Evening service is over, and Bernadette comes in to check on me one last time before she goes to bed. I ask her to leave a candle, otherwise scarcely speaking or opening my eyes, except when she starts to take the bowl of cold broth. “Just leave it. I might wake up hungry.”
She shrugs, then goes to the door, pauses for a Parthian shot. “Be careful, Sister. We’re not as tough anymore as we think we are.” Then she makes her exit, leaving me to wonder what she meant by that.
I wait until I hear no sound at all in the house, then wait a few minutes longer. Finally I push the covers back. I’m still dressed, except for my boots. When I was put to bed, Bernadette simply loosened my already loose clothing. I cross the worn carpet in stocking feet and, when I reach the sliding glass door, look cautiously out into the greenhouse. I see no lights in the north wing. I go to the door into the hallway, open it a few inches. No light under Jerry’s door.
I return to the bed, sit down to pull on my boots. Shadow is awake, watching me. I don’t offer her any encouragement. Next I go to the closet for the dark shawl, then to my souvenir drawer. I find Jim Acres’s handcuffs, break the string on the key, and put them in my skirt pocket.
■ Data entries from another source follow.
/-- R264 to R272, R297, R300 to R304: COPY_COMPLETE from scratchpad to scratchpad writes every byte of the destination as its transform says and no other byte, frees
the copy's locks and completes its operation; RING_PUBLISH advances the ring's tail past a finished element in its turn; GATHER_COMPLETE pools the rows into scratchpad;
SCATTER_READ_COMPLETE merges each gradient row into the row's sum; GATHER_BATCH_APPLY adds a merged row to the table, rounding each element once. Where the spec leaves it open, the model is as log entries 52, 58, 82 say. -/
def Obligations.CopyAndGatherSteps : Prop :=
  ∀ (s : State) (core op : Nat) (tm : Team), s.team? tm.tid = some tm → tm.scratch.wf = true → s.engOut = [] →
    let S := fun a => homeRead s (.scratch tm.tid) a
    (∀ o : CopyOp, copyOp? s core op = some o → o.finished = false → o.tid = tm.tid →
      let c := copyD o.desc
      let (dr, dl) := dstShape o.x c
      let at' := fun (q b : Nat) => (((c.dst.toNat % 2 ^ 21 : Int) + (q : Int) * c.dstride + b) % 2 ^ 64).toNat
      copyIll o.x c o.desc = false → o.await = none → o.spoilt = none → o.ring = none → c.ssp = true → c.dsp = true → c.dring = false → c.src.getLsbD 28 = false → c.dst.getLsbD 28 = false →
      c.dlen.testBit 28 = false → (dr = 1 ∨ (dl : Int) ≤ c.dstride) →
      ∃ t, exec (.copyComplete core op) s = .next t ∧ t.dev = s.dev ∧ t.host = s.host ∧
        t.core core = { s.core core with
          copies := (s.core core).copies.filter fun y => y.opId != op, locks := (s.core core).locks.filter fun y => y.owner != op } ∧
        StreamDone s t o.gid .copy op ∧
        (∀ q b, q < dr → b < dl → homeRead t (.scratch tm.tid) (at' q b) = copiedByte o.x c S q b) ∧
        ∀ a, (∀ q b, q < dr → b < dl → a ≠ at' q b) → homeRead t (.scratch tm.tid) a = S a) ∧
    (∀ (o : CopyOp) (off n : Nat) (b : QBlk), copyOp? s core op = some o → o.finished = true → o.tid = tm.tid → o.ring = some (off, n) →
      qBad s (.scratch tm.tid) off = false → b = qBlkOf (qRead s (.scratch tm.tid) off) → b.tail = n → b.resv ≠ b.tail →
      ∃ t, exec (.ringPublish core op) s = .next t ∧ t.dev = s.dev ∧ t.host = s.host ∧
        (t.core core).copies = (s.core core).copies.filter (fun y => y.opId != op) ∧
        qBlkOf (qRead t (.scratch tm.tid) off) = { b with tail := (b.tail + 1) % 2 ^ 32, free := b.free - 1 } ∧
        ∀ a, a < off ∨ off + 64 ≤ a → homeRead t (.scratch tm.tid) a = S a) ∧
    (∀ (o : GatherOp) (where' : Nat → Route × Nat), gatherOp? s core op = some o → o.scatter = false → o.scr = tm.tid → o.await = none →
      let d := tdescOf (o.desc.flatMap fun w => natLe 8 w.toNat)
      let n := fmtBytes d.f
      (∀ i ∈ rowsOf d o.lanes, EngSpan s (ectx s core o.tid o.gid o.opId) needR (rowVa d i) (d.rowlen * n) (where' i).1 (where' i).2) →
      (∃ t c k i v, o.descRoute = .glob t c k i v) → isRemote o.descRoute = false → RouteOk s o.descRoute →
      let elem := fun (i e : Nat) =>
        let (r, a) := where' i
        if (List.range n).any fun j => homePois s r ((a + e * n + j) / 32) then canonNaN
        else (widen d.f (leNat ((List.range n).map fun j => homeRead s r (a + e * n + j)))).setWidth 32
      let bag := fun (y : (Nat × W32 × W32 × Bool) × Nat) => ((o.lanes.take (y.2 + 1)).filter fun l => l.2.2.2).length
      let bags := (o.lanes.filter fun l => l.2.2.2).length
      let pooled := fun (q e : Nat) => (o.lanes.zipIdx.filter fun y => bag y == q + 1 && decide (y.1.2.1.toNat < d.nrows)).foldl
        (fun acc y => (fFma .rn y.1.2.2.1 (elem y.1.2.1.toNat e) acc).1) (0x80000000 : W32)
      ∃ t, exec (.gatherComplete core op) s = .next t ∧
        (t.core core).gathers = (s.core core).gathers.filter (fun y => y.opId != op) ∧
        (t.core core).locks = (s.core core).locks.filter (fun y => y.owner != op) ∧
        StreamDone s t o.gid .gather op ∧
        (∀ (q e z : Nat), q < bags → e < d.rowlen → z < 4 →
          homeRead t (.scratch tm.tid) (o.out + 4 * (q * d.rowlen + e) + z) = (natLe 4 (pooled q e).toNat)[z]?.getD 0) ∧
        (∀ a, a < o.out ∨ o.out + 4 * (bags * d.rowlen) ≤ a → homeRead t (.scratch tm.tid) a = S a) ∧
        homeNat t o.descRoute (o.descPa + 48) 4 = (homeNat s o.descRoute (o.descPa + 48) 4 + (2 ^ 32 - 1)) % 2 ^ 32) ∧
    (∀ (o : GatherOp) (g : Group), gatherOp? s core op = some o → o.scatter = true → o.scr = tm.tid → o.gid = g.gid → s.group? g.gid = some g → o.taken = 0 → o.await = none →
      s.allGroups.filter (fun y => y.gid == g.gid) = [g] → scatterBehind s core o = false →
      let d := tdescOf (o.desc.flatMap fun w => natLe 8 w.toNat)
      mergeBytes s core + 4 * (d.rowlen * o.lanes.length) ≤ 524288 →
      (∀ l ∈ o.lanes, l.2.1.toNat < d.nrows → ∀ k, k < (d.rowlen * fmtBytes d.f + 31) / 32 →
        ∃ r a, engXlat s (ectx s core o.tid o.gid o.opId) (rowVa d l.2.1.toNat + 32 * k) needRW = .ok r a) →
      let key := fun (m : MergeRow) => (m.batch, m.desc, m.row)
      g.merge.Pairwise (fun m y => key m ≠ key y) → (∀ m ∈ g.merge, m.batch = o.batch → m.desc = o.descVa.toNat → m.g.length = d.rowlen) →
      let grad := fun (n e : Nat) =>
        let a := o.out + 4 * (n * d.rowlen + e)
        if homePois s (.scratch tm.tid) (a / 32) then canonNaN else BitVec.ofNat 32 (leNat ((List.range 4).map fun k => S (a + k)))
      let given := fun (row e : Nat) (acc : W32) => (o.lanes.zipIdx.filter fun y => y.1.2.1.toNat == row && decide (row < d.nrows)).foldl
        (fun acc y => (fAdd .rn acc (grad y.2 e)).1) acc
      ∃ t g', exec (.scatterReadComplete core op) s = .next t ∧ t.group? g.gid = some g' ∧
        (t.core core).gathers = (s.core core).gathers.filter (fun y => y.opId != op) ∧
        g' = { g with
          merge := g'.merge, gatherS := { g.gatherS with ops := g.gatherS.ops.filter fun y => y.1 != op } } ∧
        g'.merge.Pairwise (fun m y => key m ≠ key y) ∧
        (∀ (k : Nat) (m : MergeRow), g.merge[k]? = some m → ∃ y, g'.merge[k]? = some y ∧ y = { m with g := y.g } ∧
          ∀ e, y.g[e]? = (m.g[e]?).map fun v => if m.batch = o.batch ∧ m.desc = o.descVa.toNat then given m.row e v else v) ∧
        (∀ l ∈ o.lanes, l.2.1.toNat < d.nrows → (∀ m ∈ g.merge, key m ≠ (o.batch, o.descVa.toNat, l.2.1.toNat)) →
          ∃ y ∈ g'.merge.drop g.merge.length, key y = (o.batch, o.descVa.toNat, l.2.1.toNat) ∧
            (y.rowVa, y.fmt, y.atSlice, y.op, y.await) = (rowVa d y.row, d.f, false, o.opId, none) ∧
            y.g = (List.range d.rowlen).map fun e => given y.row e 0x80000000) ∧
        ∀ y ∈ g'.merge.drop g.merge.length, ∃ l ∈ o.lanes, l.2.1.toNat < d.nrows ∧ key y = (o.batch, o.descVa.toNat, l.2.1.toNat)) ∧
    (∀ (g : Group) (m : MergeRow) (r : Route) (a : Nat), s.anyGroup? g.gid = some g → s.group? g.gid = some g → g.merge = [m] → m.await = none →
      let n := fmtBytes m.fmt
      applicable s g = some m.batch →
      (∀ k, k < (m.g.length * n + 31) / 32 → engXlat s (ectx s core g.tid g.gid 0) (m.rowVa + 32 * k) needRW = .ok r (a + 32 * k)) →
      a % 32 = 0 → 0 < n → isRemote r = false → (routeTier r ≠ some .host ∨ isHw r = true) → RouteOk s r →
      let old := fun e => if homePois s r ((a + e * n) / 32) then canonNaN
        else (widen m.fmt (leNat ((List.range n).map fun j => homeRead s r (a + e * n + j)))).setWidth 32
      ∃ t, exec (.gatherBatchApply core g.gid) s = .next t ∧ t.group? g.gid = some { g with merge := [] } ∧
        (∀ e v, m.g[e]? = some v → (List.range n).map (fun j => homeRead t r (a + e * n + j)) =
          natLe n (narrow m.fmt .rn ((fAdd .rn (old e) v).1.setWidth 64)).1) ∧
        ∀ x, x < a ∨ a + m.g.length * n ≤ x → homeRead t r x = homeRead s r x)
My cane is on the back of a chair. The silent whistle is on the bedside table. I slip the chain over my head, hold the whistle against my heart for a moment as if it were a talisman. Shadow follows me around, tail wagging tentatively.
I pick up the bowl of broth, down a couple of spoonsful, then put it on the floor, and when Shadow begins lapping at it, I blow out the candle and retreat to the glass door, ease it open, step out into the greenhouse, ease the door closed again.